Trying to make a simple rectangle/bin packer in C. Takes a given area and finds placement for any given size rectangle.
About after 4 recursions is when I get the segmentation fault.
#include <stdio.h>
#include <stdlib.h>
typedef struct node_type PackNode;
struct node_type {
int x , y;
int width , height;
int used;
struct node_type *left;
struct node_type *right;
};
typedef struct point_type PackPoint;
struct point_type {
int x,y;
};
PackNode _clone(PackNode *node) {
PackNode clone;
clone.used = 0;
clone.x = node->x;
clone.y = node->y;
clone.width = node->width;
clone.height= node->height;
clone.left = NULL;
clone.right= NULL;
return clone;
}
PackNode root;
int rcount;
PackPoint* recursiveFind(PackNode *node, int w, int h) {
PackPoint rp;
PackPoint *p = NULL;
rcount++;
printf ("rcount = %u\n", rcount);
//left is not null go to left, if left didn't work try right.
if (node->left!=NULL) {
//move down to left branch
p = recursiveFind(node->left, w, h);
if (p!=NULL) {
return p;
} else {
p = recursiveFind(node->right, w, h);
return p;
}
} else {
//If used just return null and possible go to the right branch;
if (node->used==1 || w > node->width || h > node->height) {
return p;
}
//if current node is exact size and hasn't been used it return the x,y of the mid-point of the rectangle
if (w==node->width && h == node->height) {
node->used=1;
rp.x = node->x+(w/2);
rp.y = node->y+(h/2);
p = &rp;
return p;
}
//If rectangle wasn't exact fit, create branches from cloning it's parent.
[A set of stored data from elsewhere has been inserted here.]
-- ==== Sys2Proof/Machine/Valves.lean ====
section
/-! DEFINITION. The Output Unit: actuator records and their travel (R166 to R173), the recirculation cause set (R176),
switched outputs and pulses (R179), and what each terminal carries (R19, R183). -/

namespace Sys2Proof.Machine

/-- A valve's feedback role (R166); the fill valves carry none. -/
def feedbackRole : ValveRole → Option Role
  | .mainValve => some .mainValveFb
  | .reserveValve => some .reserveValveFb
  | .recircValve => some .recircFb
  | .mainFill | .reserveFill => none

/-- A valve's feedback: absent where its role is not assigned (R18). -/
def feedback (s : State) (v : ValveRole) : Option Bool := (feedbackRole v).bind s.qualified

/-- The drive of an actuator (R166): ENERGISED in OPENING outside the retry pause and in AT_OPEN. -/
def actuatorDrive (a : Actuator) : Bool :=
  match a.state with
  | .opening => a.retry.isNone
  | .atOpen => true
  | .atClosed | .closing | .fault => false

/-- The record of a valve that has arrived: timers stopped, try count 0. -/
def arrived (st : ValveState) (c : Confirmation) (a : Actuator) : Actuator :=
  { a with state := st, confirmation := c, tries := 0, retry := none, travel := none }

/-- Entry to OPENING (R168): a feedback already ASSERTED takes the valve as open at once. -/
def enterOpening (v : ValveRole) (s : State) : State :=
  if feedback s v = some true then s.modValve v (arrived .atOpen .confirmed)
  else s.modValve v fun a =>
    { a with state := .opening, tries := 1, retry := none, travel := startTimer (travelTime s v) }

/-- Entry to CLOSING (R169). -/
def enterClosing (v : ValveRole) (s : State) : State :=
  s.modValve v fun a =>
    { a with state := .closing, tries := 0, retry := none, travel := startTimer (travelTime s v) }

/-- Travel toward a command, begun or reversed (R167, R171). -/
def beginTravel (v : ValveRole) (isOpen : Bool) (s : State) : State :=
  if isOpen then enterOpening v s else enterClosing v s

/-- A command that is carried out (R167): one equal to the command in force has no effect; in FAULT it is stored and the
valve does not move. -/
def carryOut (v : ValveRole) (isOpen : Bool) (s : State) : State :=
  if (s.valve v).openCmd = isOpen then s
  else
    let t := s.modValve v fun a => { a with openCmd := isOpen }
    if (s.valve v).state = .fault then t else beginTravel v isOpen t

/-- Some actuator record is in FAULT. -/
def anyValveFault (s : State) : Bool := allValves.any fun v => (s.valve v).state == .fault

/-- Entry to FAULT (R172), up to the report to the owner. -/
def enterValveFault (v : ValveRole) (c : ValveFault) (s : State) : State :=
  addAlarm .valve <|
  record .valveFault
    { subject := some (.valve v), old := some (.valve (s.valve v).state), new := some (.valve .fault)
      cause := some (.valveFault c) } <|
  s.modValve v fun a => { a with state := .fault, tries := 0, retry := none, travel := none, fault := some c }

/-- Expiry of a valve's travel timer (R168, R169). -/
def expireTravel (v : ValveRole) (s : State) : State :=
  if (s.valve v).travel.isNone then s
  else match (s.valve v).state, feedback s v with
    | .opening, none => s.modValve v (arrived .atOpen .unconfirmed)
    | .opening, some _ =>
      if (s.valve v).tries = 1 then s.modValve v fun a => { a with travel := none, retry := startTimer 1000 }
      else enterValveFault v .noOpen s
    | .closing, none => s.modValve v (arrived .atClosed .unconfirmed)
    | .closing, some false => s.modValve v (arrived .atClosed .confirmed)
    | .closing, some true => enterValveFault v .stuckOpen s
    | _, _ => s

/-- Expiry of a valve's retry pause (R168): the second try. -/
def expireRetry (v : ValveRole) (s : State) : State :=
  if (s.valve v).retry.isNone then s
  else s.modValve v fun a => { a with tries := 2, retry := none, travel := startTimer (travelTime s v) }

/-- A qualified change of a valve's feedback (R168, R169, R170). -/
def feedbackChange (v : ValveRole) (asserted : Bool) (s : State) : State :=
  match (s.valve v).state, asserted with
  | .opening, true => s.modValve v (arrived .atOpen .confirmed)
  | .closing, false => s.modValve v (arrived .atClosed .confirmed)
  | .atOpen, false => enterOpening v s
  | .atClosed, true => enterClosing v s
  | _, _ => s

/-- A taken CLEAR_FAULT of a valve (R173): the state is set from what can be seen, and travel begins at once where it does
not match the command in force. -/
def clearValveFault (v : ValveRole) (s : State) : State :=
  let seen : ValveState × Confirmation :=
    match feedback s v with
    | some true => (.atOpen, .confirmed)
    | some false => (.atClosed, .confirmed)
    | none => (if (s.valve v).openCmd then .atOpen else .atClosed, .unconfirmed)
  let t := s.modValve v fun a => { arrived seen.1 seen.2 a with fault := none }
  let u := if anyValveFault t then t else removeAlarm .valve t
  if ((s.valve v).openCmd = true) = (seen.1 = .atOpen) then u else beginTravel v (s.valve v).openCmd u

/-! ### Recirculation (R176) -/

/-- A recirculation cause is added; the valve is commanded OPEN as the set ceases to be empty (R176). -/
def addRecirc (c : RecircCause) (s : State) : State :=
  if c ∈ s.recirc then s
  else
    let t := s.modRecirc (insertIn allRecircCauses c)
    if s.recirc = [] then carryOut .recircValve true t else t

/-- A recirculation cause is removed; the valve is commanded CLOSED as the set becomes empty (R176). -/
def removeRecirc (c : RecircCause) (s : State) : State :=
  if c ∈ s.recirc then
    let t := s.modRecirc (removeFrom c)
    if t.recirc = [] then carryOut .recircValve false t else t
  else s

/-! ### Switched outputs (R179) -/

/-- A pulse of N ms: 0 turns the output OFF, 65,535 energises it continuously (R179). -/
def pulsed (n : Nat) : OutputRecord :=
  if n = 0 then { drive := false, countdown := none }
  else if n = 65535 then { drive := true, countdown := none }
  else { drive := true, countdown := some n }

/-- The Supply Unit commands PRIMER (R179). -/
def setPrimer (on : Bool) (s : State) : State :=
  s.modOutputs fun o => { o with primer := pulsed (if on then 65535 else 0) }

/-- A general output's record set. -/
def setGeneral (t : Terminal) (r : OutputRecord) (s : State) : State :=
  s.modOutputs fun o => { o with general := o.general.set t r }

/-- A pulse countdown reaches 0 (R179). -/
def endPulse (o : PulsedOutput) (s : State) : State :=
  match o with
  | .primer => if s.outputs.primer.countdown.isNone then s else s.modOutputs fun x => { x with primer := outputOff }
  | .general t => if s.outputs.general[t].countdown.isNone then s else setGeneral t outputOff s

/-- The safe state of a GENERAL_OUT terminal is applied (R181). -/
def applySafeState (t : Terminal) (s : State) : State :=
  let r := s.terminals.assignment[t]
  if r.role = .generalOut then
    match r.safe with
    | some .off => setGeneral t outputOff s
    | some .on => setGeneral t { drive := true, countdown := none } s
    | some .hold | none => s
  else s

/-! ### Pins (R19, R183) -/

/-- The command an output role gives its terminal (R19). -/
def roleDrive (s : State) (t : Terminal) : Role → Bool
  | .ptoClutch => s.drive.clutch
  | .mainValve => actuatorDrive s.valves.mainValve
  | .reserveValve => actuatorDrive s.valves.reserveValve
  | .mainFill => actuatorDrive s.valves.mainFill
  | .reserveFill => actuatorDrive s.valves.reserveFill
  | .recircValve => actuatorDrive s.valves.recircValve
  | .primer => s.outputs.primer.drive
  | .alarm => s.alarm.drive
  | .generalOut => s.outputs.general[t].drive
  | _ => false

/-- Whether a terminal is driven ENERGISED: with no power every output is OFF (R183). -/
def terminalDrive (s : State) (t : Terminal) : Bool := s.powered && roleDrive s t s.terminals.assignment[t].role

/-- The level an output terminal is driven to (R19): the polarity names the level of ENERGISED. -/
def terminalLevel (s : State) (t : Terminal) : Bool :=
  match s.terminals.assignment[t].polarity with
  | .activeHigh => terminalDrive s t
  | .activeLow => !terminalDrive s t

/-- THROTTLE_OUT in mV (R183): 0.5 V plus 4 mV for each permille of demand, and off with no power. -/
def throttleOut (s : State) : Nat := if s.powered then 500 + 4 * s.governor.demand else 0

end Sys2Proof.Machine
end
PackNode l_clone = _clone(node);
PackNode r_clone = _clone(node);
node->left = &l_clone;
node->right = &r_clone;
//adjust branches accordingly, split up the current unused areas
if ( (node->width - w) > (node->height - h) )
{
node->left->width = w;
node->right->x = node->x + w;
node->right->width = node->width - w;
} else {
node->left->height = h;
node->right->y = node->y + h;
node->right->height = node->height - h;
}
p = recursiveFind(node->left, w, h);
return p;
}
return p;
}
int main(void) {
root = malloc(
root.x=0;
root.y=0;
root.used=0;
root.width=1000;
root.height=1000;
root.left=NULL;
root.right=NULL;
int i;
PackPoint *pnt;
int rw;
int rh;
for (i=0;i<10;i++) {
rw = random()%20+1;
rh = random()%20+1;
pnt = recursiveFind(&root, rw, rh);
printf("pnt.x,y: %d,%d\n",pnt->x,pnt->y);
}
return 0;
}
if (node->left!=NULL) {
//move down to left branch
p = recursiveFind(node->left, w, h);
if (p!=NULL) {
return p;
} else {
p = recursiveFind(node->right, w, h);
You never check if node->right is NULL, so the next recursion may dereference NULL.
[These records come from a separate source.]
/-- STEP moves the shadow by 35 kPa or 25 rpm within its range, a step up from IDLE starting from the discharge pressure
(R82; a clamped start is ADJUSTED by log entry 31, and one only rounded down to a multiple of 5 is OK by log entry 52);
a raise is judged first, a step down within the range is none, and an override that stands, or that the step itself
begins (log entry 34), defers it (R80, R84, R91). A direction that is neither, and a step down from IDLE, are turned
away with no body (log entry 10). IDLE is always taken, empties the shadow and the active pair, ends a freeze (R94; one
begun after the active mode left SPEED too, log entry 35), and abandons a priming (R83). -/
def Obligations.StepAndIdleRequests : Prop :=
  (∀ (s : State) (tag d : Byte), Ready s → 2 ≤ d.toNat →
    exec (.step tag d) s = .next (finish (s.fresh.answered 24 tag .badValue []))) ∧
  (∀ (s : State) (tag : Byte), Ready s → s.governor.shadow = .idle →
    exec (.step tag 1) s = .next (finish (s.fresh.answered 24 tag .badState []))) ∧
  (∀ (s : State) (tag d : Byte) (x : Setting) (kept : Bool), Ready s → s.governor.overrides = [] →
    x.isPressure = false ∨ s.drive.pto ≠ .engaged ∨ s.healthOf .dischargeP ≠ .failed →
    judge s .raiseSetpoint = .passed → StepsTo s d x kept → ∃ u : State,
      exec (.step tag d) s =
        .next (finish (u.answered 24 tag (if kept then .ok else .adjusted) (setpointBytes u))) ∧
      u = { s.fresh with governor := u.governor } ∧ u.governor.shadow = x ∧ u.governor.active = x ∧
      u.governor.source = .shadow ∧ u.governor.demand = s.governor.demand) ∧
  (∀ (s : State) (tag d : Byte) (x : Setting) (kept : Bool), Ready s → StepsTo s d x kept →
    isRaise s.governor.shadow x = true → judge s .raiseSetpoint ≠ .passed →
    ∃ body, exec (.step tag d) s = .next (finish (s.fresh.answered 24 tag .refused body))) ∧
  (∀ (s : State) (tag d : Byte) (x : Setting) (kept : Bool), Ready s → StepsTo s d x kept →
    isRaise s.governor.shadow x = false ∨ judge s .raiseSetpoint = .passed → ∃ u : State,
      exec (.step tag d) s = .next (finish (u.answered 24 tag
        (if u.governor.overrides ≠ [] then .deferred else if kept then .ok else .adjusted) (setpointBytes u))) ∧
      u = { s.fresh with governor := u.governor, notices := u.notices, tx := u.tx } ∧
      u.governor.shadow = x ∧ u.governor.demand = s.governor.demand ∧ u.governor.acc = s.governor.acc ∧
      (∀ k : OverrideKind, k ∈ u.governor.overrides ↔ k ∈ s.governor.overrides ∨
        (k = .sensorFallback ∧ x.isPressure = true ∧ s.drive.pto = .engaged ∧ s.healthOf .dischargeP = .failed)) ∧
      ∀ k ∈ u.governor.overrides, s.governor.source = .over k → (∀ j ∈ u.governor.overrides, k.ctorIdx ≤ j.ctorIdx) →
        u.governor.active = s.governor.active ∧ u.governor.source = .over k) ∧
  (∀ (s : State) (n : Nat) (x : Setting) (kept : Bool), StepsTo s 1 x kept →
    (s.governor.shadow = .pressure n ∧ 300 ≤ n) ∨ (s.governor.shadow = .speed n ∧ 700 ≤ n) →
    isRaise s.governor.shadow x = false) ∧
  (∀ (s : State) (tag : Byte), Ready s → ¬(.priming ∈ s.governor.overrides ∧ s.supply.state = .draftPriming) →
    ∃ u : State, exec (.idle tag) s = .next (finish (u.answered 25 tag .ok (setpointBytes u))) ∧
      u = { s.fresh with governor := u.governor } ∧ u.governor.shadow = .idle ∧ u.governor.active = .idle ∧
      u.governor.source = .shadow ∧ u.governor.overrides = s.governor.overrides ∧
      u.governor.demand = s.governor.demand ∧ u.governor.frozen = false) ∧
  ∀ (s : State) (tag : Byte), Ready s → .priming ∈ s.governor.overrides → s.supply.state = .draftPriming →
    ∃ u : State, exec (.idle tag) s = .next (finish (u.answered 25 tag .ok (setpointBytes u))) ∧
      u.governor.shadow = .idle ∧ u.governor.active = .idle ∧ u.outputs.primer = ⟨false, none⟩ ∧
      u.supply.primeHeld = false ∧ u.supply.prime = none ∧ u.supply.primerLimit = none ∧
      u.supply.state ≠ .draftPriming ∧ u.supply.state ≠ .idle

/-- The active pair (R86, R87): the shadow where no override governs, else the pair the highest-ranked override of the set
formed when it came to govern. A change of the pair or of the source calls for a reseed (R90), and a freeze ends at
any derivation that does not leave the pair SPEED (R94; one begun after it had left SPEED too, log entry 35). -/
def Obligations.ActivePairFollowsTheOverrides : Prop :=
  ∀ s : State,
    let g := s.governor
    let h := (derivePair s).governor
    derivePair s = { s with governor := h } ∧
    h = { g with active := h.active, source := h.source, reseed := h.reseed, frozen := h.frozen } ∧
    (g.shadow = .idle ∨ g.overrides = [] → h.active = g.shadow ∧ h.source = .shadow) ∧
    (∀ k ∈ g.overrides, g.shadow ≠ .idle → (∀ j ∈ g.overrides, k.ctorIdx ≤ j.ctorIdx) →
      h.source = .over k ∧ (g.source = .over k → h.active = g.active) ∧
      (g.source ≠ .over k →
        (∀ c, k = .sensorFallback → g.captured = some c → h.active = .speed c) ∧
        (k = .priming → h.active = .speed (s.paramNat 34)) ∧
        (∀ p, k = .switchover → g.shadow = .pressure p → h.active = .pressure (min p (s.paramNat 35))) ∧
        (∀ r, k = .switchover → g.shadow = .speed r → h.active = .speed r))) ∧
    (g.active ≠ .idle → h.active ≠ .idle → h.active ≠ g.active ∨ h.source ≠ g.source → h.reseed = true) ∧
    (g.frozen = true → h.frozen = h.active.isSpeed)

/-! ### Motion, modes and interlocks -/

/-- A judgement looks at the mode first and then lists every required condition that does not hold, in listing order
(R42); a request it refuses changes nothing and is answered with that detail (R200). -/
def Obligations.JudgementDecidesGuardedRequests : Prop :=
  (∀ (s : State) (k : GuardedKind),
    (s.interlock.mode ∉ (s.entry k).modes → judge s k = .wrongMode s.interlock.mode) ∧
    (s.interlock.mode ∈ (s.entry k).modes → (∀ c ∈ (s.entry k).conds, conditionHolds s c = true) →
      judge s k = .passed) ∧
    (s.interlock.mode ∈ (s.entry k).modes → ¬(∀ c ∈ (s.entry k).conds, conditionHolds s c = true) →
      ∃ l, judge s k = .failing l ∧ l ≠ [] ∧ l.Sublist allConditions ∧
        ∀ c, c ∈ l ↔ c ∈ (s.entry k).conds ∧ conditionHolds s c = false)) ∧
  ∀ (s : State) (i : Instr) (tag code : Byte) (k : GuardedKind), Ready s →
    (i = .engage tag 0 ∧ code = 18 ∧ k = .engageStationary ∧ s.drive.pto = .disengaged) ∨
    (i = .engage tag 1 ∧ code = 18 ∧ k = .engageRoll ∧ s.drive.pto = .disengaged) ∨
    (i = .changeKind tag 0 ∧ code = 20 ∧ k = .changeToStationary) ∨
    (i = .changeKind tag 1 ∧ code = 20 ∧ k = .changeToRoll) ∨
    (i = .setSupply tag 1 ∧ code = 26 ∧ k = .supplyHydrant ∧ (s.supply.state = .tank ∨ s.supply.state = .noSupply)) ∨
    (i = .setSupply tag 2 ∧ code = 26 ∧ k = .supplyDraft ∧ s.supply.state = .tank) ∨
    (i = .useReserve tag ∧ code = 27 ∧ k = .useReserve) ∨
    (i = .fillStart tag 32 ∧ code = 28 ∧ k = .fillStart) ∨ (i = .fillStart tag 33 ∧ code = 28 ∧ k = .fillStart) ∨
    (∃ v, i = .setPressure tag v ∧ code = 22 ∧ k = .raiseSetpoint ∧
      isRaise s.governor.shadow (.pressure (storedPressure v.toNat)) = true) ∨
    (∃ v, i = .setSpeed tag v ∧ code = 23 ∧ k = .raiseSetpoint ∧
      isRaise s.governor.shadow (.speed (storedSpeed v.toNat)) = true) ∨
    (i = .step tag 0 ∧ code = 24 ∧ k = .raiseSetpoint ∧ (s.governor.shadow = .idle ∨
      (∃ p, p < 2400 ∧ s.governor.shadow = .pressure p) ∨ ∃ r, r < 3000 ∧ s.governor.shadow = .speed r)) ∨
    (∃ t : Terminal, s.terminals.assignment[t].role = .generalOut ∧ k = .generalOutput ∧
      ((∃ b, b.toNat < 2 ∧ i = .setOutput tag (BitVec.ofNat 8 (16 + t.val)) b ∧ code = 32) ∨
        ∃ n, i = .pulseOutput tag (BitVec.ofNat 8 (16 + t.val)) n ∧ code = 33)) →
    (∀ m, judge s k = .wrongMode m →
      exec i s = .next (finish (s.fresh.answered code tag .refused [0, BitVec.ofNat 8 m.ctorIdx]))) ∧
    ∀ l, judge s k = .failing l →
      exec i s = .next (finish (s.fresh.answered code tag .refused (1 :: conditionBytes l)))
You're returning a pointer to a local variable in this case:
//if current node is exact size and hasn't been used it return the x,y of the mid-point of the rectangle
if (w==node->width && h == node->height) {
node->used=1;
rp.x = node->x+(w/2);
rp.y = node->y+(h/2);
p = &rp;
return p;
}
That's a big no-no. The local variable is no longer valid after the function returns, so the pointer you're returning points to stack memory that's now potentially being used for something else. When you start doing stuff with that, you're corrupting your stack, and your program will start behaving very erratically.
To fix this, you'll need to do one of a few things: (1) have recursiveFind() return a PackNode by value, instead of a pointer to a PackNode; (2) use a global/static PackNode instance, and return a pointer to that (note that this then makes recursiveFind() non-thread-safe); or (3) return a pointer to a dynamically allocated instance of a PackNode (e.g. allocated with malloc()); this then requires that the caller of recursiveFind() call free() on the returned pointer at some later point when it's no longer needed.
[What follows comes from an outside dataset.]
-- ==== Sys2Proof/Laws/State.lean ====
section
/-! SUPPORT. Each block of the state after each change of one block: the changed block is the changed value, every other
stands. No later proof unfolds a record update. -/

namespace Sys2Proof.Machine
Likewise, this code is also wrong:
//If rectangle wasn't exact fit, create branches from cloning it's parent.
PackNode l_clone = _clone(node);
PackNode r_clone = _clone(node);
node->left = &l_clone;
node->right = &r_clone;
You need to allocate l_clone and r_clone on the heap, not on the stack, because again, as soon as this function returns, those node pointers will no longer be valid. I'd recommend having _clone() return a pointer to a PackNode (allocated with malloc()) instead of a full PackNode object by value. If you do that, though, the calling code needs to know to call free() on the returned pointer at some later point when the object is no longer needed.
[Also, identifiers at global scope beginning with an underscore are reserved by the implementation, so you should avoid using such names; you should rename _clone() to something like clone() or clonePackNode()].
Without looking closely at your code, you might try using a tool such as Valgrind or GDB to identify the line number/expression causing the segmentation fault. You can work backwards from there.
“Give a man a fish; you have fed him for today. Teach a man to fish; and you have fed him for a lifetime”
Related
I have this project for college where I have to create a library that processes the options of an executable from the terminal.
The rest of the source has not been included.